Here are some vids of helpful Westside info.

JM Presses


----------



## K1 (Oct 18, 2011)

*Ws4bb*

Westside for Bodybuilders (WS4BB)
here's a "preliminary" WS4BB that I am working on.

PLEASE, if you are unfamiliar with the westside training system, go and read up on the Westside program before asking questions like "what is a concentric good morning" or "what is a box squat" or "what does ME and RE stand for".

Basically, you take the Westside template, tweek the ME day to triples instead of singles (5RM is not used here) and make some changes to focus for supplementary work. It is based on an 8-day cycle (day on, day off) but can be modified so that RE days are back-to back (i.e. M-W-F-Sa)

In the end, this looks strikingly like a basic "upper/lower heavy/light" type setup, but in it's simplest (VERY simplest) base, that's what Westside is. ME day is "heavy day" and DE day is "light" day (not exactly, but you get the point). IF you've ever seen one of the upper/lower splits I frequently recommend, this should look pretty familiar.

The sets are determined by your own workload capacity. If you need more sets or less sets, then cool, the workload that I've posted is what I have been able to do. Obviously, you would adjust this as needed to suit your own weakpoints, but this is NOT a program that is going to work for people with poor workload capacity, or weak lower backs.

There is A LOT OF LOWER BACK WORK. If your lower back is not up to this, recommend using supported rows (1-arm DB, hammer, supported T-bar, etc) or "easier rows" (cable rows) of some sort while you condition your lower back.

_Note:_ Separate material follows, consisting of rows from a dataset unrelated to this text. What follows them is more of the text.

-- ==== Sys2Proof/Machine/Mem.lean ====
section
/-! DEFINITION. Sparse byte memory in one canonical form: addresses strictly rising, no byte equal to what an
unlisted address reads as. The default byte is 0 for HBM, core SRAM and statistics data (assumption 3) and 0xFF for
the flash and other non-volatile stores that are erased to ones. -/

namespace Sys2Proof.Machine

/-- Listed bytes of a memory: (address, byte). -/
abbrev Mem := List (Nat × BitVec 8)

/-- One byte; an unlisted address reads as `d`. -/
def Mem.read (m : Mem) (d : Byte) (a : Nat) : Byte :=
  match m with
  | [] => d
  | (a', b) :: r => if a' = a then b else Mem.read r d a

/-- One byte written, canonical form kept. -/
def Mem.write (m : Mem) (d : Byte) (a : Nat) (b : Byte) : Mem :=
  match m with
  | [] => if b = d then [] else [(a, b)]
  | (a', b') :: r =>
    if a < a' then (if b = d then (a', b') :: r else (a, b) :: (a', b') :: r)
    else if a = a' then (if b = d then r else (a, b) :: r)
    else (a', b') :: Mem.write r d a b

/-- The canonical form: addresses strictly rising, and no entry equal to the default byte. -/
def Mem.wfFrom (m : Mem) (d : Byte) (k : Nat) : Bool :=
  match m with
  | [] => true
  | (a, b) :: r => decide (k ≤ a) && (b != d) && Mem.wfFrom r d (a + 1)

/-- The canonical form of a memory. -/
def Mem.wf (m : Mem) (d : Byte) : Bool := Mem.wfFrom m d 0

/-- n bytes from a upward. -/
def Mem.readN (m : Mem) (d : Byte) (a : Nat) : Nat → List Byte
  | 0 => []
  | n + 1 => Mem.read m d a :: Mem.readN m d (a + 1) n

/-- Bytes written from a upward. -/
def Mem.writeN (m : Mem) (d : Byte) (a : Nat) : List Byte → Mem
  | [] => m
  | b :: bs => Mem.writeN (Mem.write m d a b) d (a + 1) bs

/-- Little-endian number of n bytes. -/
def Mem.readLE (m : Mem) (d : Byte) (a n : Nat) : Nat := leNat (Mem.readN m d a n)

/-- Every listed byte in [lo, hi) dropped to the default. -/
def Mem.clearRange (m : Mem) (lo hi : Nat) : Mem := m.filter (fun e => decide (e.1 < lo ∨ hi ≤ e.1))

end Sys2Proof.Machine
end

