-- ==== Sys2Proof/Machine/Row.lean ====
section
/-! DEFINITION. The row engine and the statistics store: what ROW instructions claim, check and write (R69, R147 to R158).
Sums, products, differences and quotients are the FP32 steps of R125 and R141; steps whose bits R147 leaves to the
reference vectors are the constants of Config. -/

namespace Sys2Proof.Machine

/-! ## FP32 steps -/

def isNaN32 (x : BitVec 32) : Bool := (f32val x).isNaN

/-- A step the reference vectors define, on operands and with a result without infinities (R109, R122); a NaN operand
gives the canonical NaN, and so does a NaN result. -/
def ref32 (fn : Config.RefFn) (xs : List (BitVec 32)) : BitVec 32 :=
  if xs.any isNaN32 then nan32 else if refOne fn xs then one32 else clean32 (Config.refF32 fn (xs.map clean32))

/-- A step of the reference vectors with its own saturation and that of the steps before it. -/
def refS (fn : Config.RefFn) (xs : List Sat32) : Sat32 :=
  let bits := xs.map (·.1)
  (ref32 fn bits, xs.any (·.2) || (!bits.any isNaN32 && !refOne fn bits && Config.refSat fn (bits.map clean32)))

/-! ## Descriptor (R148, R149) -/

structure RowDesc where
  x     : Nat
  ydy   : Nat
  dx    : Nat
  gb    : Nat
  dgb   : Nat
  stat  : Nat
  rows  : Nat
  len   : Nat
  eps   : BitVec 32
  xf    : BitVec 4
  yf    : BitVec 4
  flags : Nat
  deriving DecidableEq, Repr

def RowDesc.of (d : List Byte) : RowDesc :=
  { x := leAt d 0 8, ydy := leAt d 8 8, dx := leAt d 0x10 8, gb := leAt d 0x18 8, dgb := leAt d 0x20 8,
    stat := leAt d 0x28 8, rows := leAt d 0x30 4, len := leAt d 0x34 4, eps := BitVec.ofNat 32 (leAt d 0x38 4),
    xf := BitVec.ofNat 4 (leAt d 0x3C 1), yf := BitVec.ofNat 4 (leAt d 0x3C 1 / 16), flags := leAt d 0x3D 1 }

def RowDesc.f (d : RowDesc) (i : Nat) : Bool := d.flags.testBit i
/-- SEG of KIND 2. -/
def RowDesc.seg (d : RowDesc) : Nat := d.flags % 4
def RowDesc.layout (d : RowDesc) : Bool := d.f 7
def RowDesc.statMem (d : RowDesc) : Bool := d.f 6

/-- Pitch of a 768-element slice row. -/
def slicePitch (fmt : BitVec 4) : Nat := rowPitch fmt 768

/-- Address of element j of row r of an operand (R149). -/
def RowDesc.at_ (d : RowDesc) (base : Nat) (fmt : BitVec 4) (r j : Nat) : Nat :=
  if d.layout then
    let sl := j / 768
    let w := min 768 (d.len - 768 * sl)
    base + sl * (d.rows * slicePitch fmt) + r * rowPitch fmt w + (j % 768) * elemBytes fmt
  else base + r * rowPitch fmt d.len + j * elemBytes fmt

/-- Bytes from an operand's address to its last element. -/
def RowDesc.span (d : RowDesc) (fmt : BitVec 4) : Nat :=
  if d.rows = 0 ∨ d.len = 0 then 0 else d.at_ 0 fmt (d.rows - 1) (d.len - 1) + elemBytes fmt

/-- Second half of a GB or DGB operand: after the first, rounded up to 64 B. -/
def RowDesc.half (d : RowDesc) (es : Nat) : Nat := roundUp (d.len * es) 64

def RowDesc.gbSpan (d : RowDesc) (kind : Nat) : Nat :=
  let es := elemBytes d.xf
  if kind = 2 then 0
  else if kind = 0 ∧ d.f 1 then d.half es + d.len * es
  else if d.f 0 then d.len * es else 0

def RowDesc.dgbSpan (d : RowDesc) (kind : Nat) : Nat :=
  match kind with
  | 0 => d.half 4 + 4 * d.len
  | 1 => 4 * d.len
  | _ => 0

/-- FWD writes y: not for a segment whose statistics only are taken (R150). -/
def RowDesc.writesY (d : RowDesc) (kind : Nat) : Bool := kind != 2 || d.seg == 0

def RowDesc.xent (d : RowDesc) (kind : Nat) : Bool := kind == 2 && d.f 3

/-- Bytes of YDY: y, dy, or labels. -/
def RowDesc.ydySpan (d : RowDesc) (bwd : Bool) (kind : Nat) : Nat :=
  if bwd then (if d.xent kind then 4 * d.rows else d.span d.yf)
  else if d.writesY kind then d.span d.yf else 0

def RowDesc.statSpan (d : RowDesc) (bwd : Bool) : Nat := if !bwd && d.statMem then 8 * d.rows else 0

/-- Issue of FWD and BWD (R158). -/
def State.issueRow (s : State) (c : Nat) (w : Word128) (bwd : Bool) : IssueRes :=
  let k := s.core c
  let e := s.operand c w 0
  let kind := w.body 44 4
  let mb := w.body 36 8 + (if w.pcs then k.subRank else 0)
  let d := RowDesc.of (s.ms.bytes e.nat 64)
  let gb := (mask42 d.gb, d.gbSpan kind)
  let x := (mask42 d.x, d.span d.xf)
  { cause := lowestOf (s.operandCauses c e 64 .ownSram 64 ++ [(0x1D, decide (255 < mb))]),
    op := .row bwd e.nat (w.body 24 12) mb kind,
    claims :=
      if bwd then
        [.hull [(e.nat, 64), x, (mask42 d.ydy, d.ydySpan true kind), gb] false, .wr (mask42 d.dx) (d.span d.xf),
         .wr (mask42 d.dgb) (d.dgbSpan kind)]
      else
        [.hull [(e.nat, 64), x, gb] false, .wr (mask42 d.ydy) (d.ydySpan false kind),
         .wr (mask42 d.stat) (d.statSpan false)] }

def State.issueStatFree (s : State) (c : Nat) (w : Word128) : IssueRes :=
  let mb := w.body 36 8 + (if w.pcs then (s.core c).subRank else 0)
  { cause := lowestOf [(0x1D, decide (255 < mb))], op := .statFree (w.body 24 12) mb (w.body 44 4), claims := [] }

/-! ## Statistics store (R153 to R157) -/

def StatEntry.tagged (e : StatEntry) (layer mb kind : Nat) : Bool :=
  e.layer.toNat == layer && e.mb.toNat == mb && e.kind.toNat == kind

def RowRegs.find (r : RowRegs) (layer mb kind : Nat) : Option StatEntry := r.dir.find? (fun e => e.tagged layer mb kind)

/-- Granules of a resident entry of core c: first, count. -/
def StatEntry.run (e : StatEntry) (c : Nat) : Option (Nat × Nat) :=
  if e.backed then none else some ((e.addr.toNat - ctlBase c) / 64, ceilDiv e.rows.toNat 8)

Here is the template, keep rest periods as short as you can on everything other than the specific ME exercises. Adjust sets as needed, drink water, take your vitamins, say your prayers, etc. etc.

Day 1 - ME Day - upper
ME press variant - 1 x 3 100% ME, 2 x 3 >90% 3RM
weighted chinup 4 x 5-6
basic press variant - 3 x 5-6
Pendlay row - 4 x 5-6
lying extensions - 2 x 10-15 (rotate angles every 2-3 weeks)
laterals - 2 x 10-15

Recommended ME press variants = CGBP, RGBP, MedGBP, Low Incline BP (rotate every 1-3 weeks)
Recommended basic press variants = any angle DB press, any ME press variant, overhead presses - use this to cover "weak spots" in upper body "push" muscles, rotate as needed

Day 3 - ME Day - lower
ME GM/pull- 1 x 3 100% ME, 2 x 3 >90% 3RM
ME Squat variant - 4 x 5
reverse hypers - 3 x 8-12
ghetto GHR - 3 x 8-12
laterals - 2 x 10-15

ME GM/pulls = concentric GM, seated GM, DL from floor, rack pull, platform pull (rotate every 1-3 weeks)
Recommended ME squat variants = front squat, ATG, SSB, sumo, heels-touching, box squats (rotate as needed to keep knees happy)

Day 5 - RE Day - upper
RE main press - 3 x 8
BTN pullup - 4 x 8-12 (no extra weight...add "pause" at top to keep rep range)
RE press variant - 3 x 8
Yates rows - 4 x 8-12 (pauses at gut)
1-arm BB curls - 2 x 10-12
laterals - 2 x 10-15

Recommended RE Main Press - flat bench (YES!! THE KING!), decl DB, incl DB, flat DB, weighted dips (rotate as needed)
RE press variant - any RE main press, any basic press variant - use to improve weak points and maintain "forward progress" in training

Day 7 - RE Day - lower
RE squat - 5 x 8
RE GM/pull - 4 x 10
reverse hypers - 3 x 8-12
ghetto GHR - 3 x 8-12
laterals - 2 x 10-15

RE squat - any ME squat variation, *20-rep squats can be used here as well, but reduce # of sets
RE GM/pull - regular GM, sumo SLDL, conventional SLDL, RDL - pick your favorite

if you decide to use chains or especially bands for the various exercises for accomodating resistance, you will almost definitely NEED to reduce sets. If you need additional triceps work, you can add chains or bands to your bar presses as well. Chains/bands during squats will maintain direct tension on the quads throughout the range of motion.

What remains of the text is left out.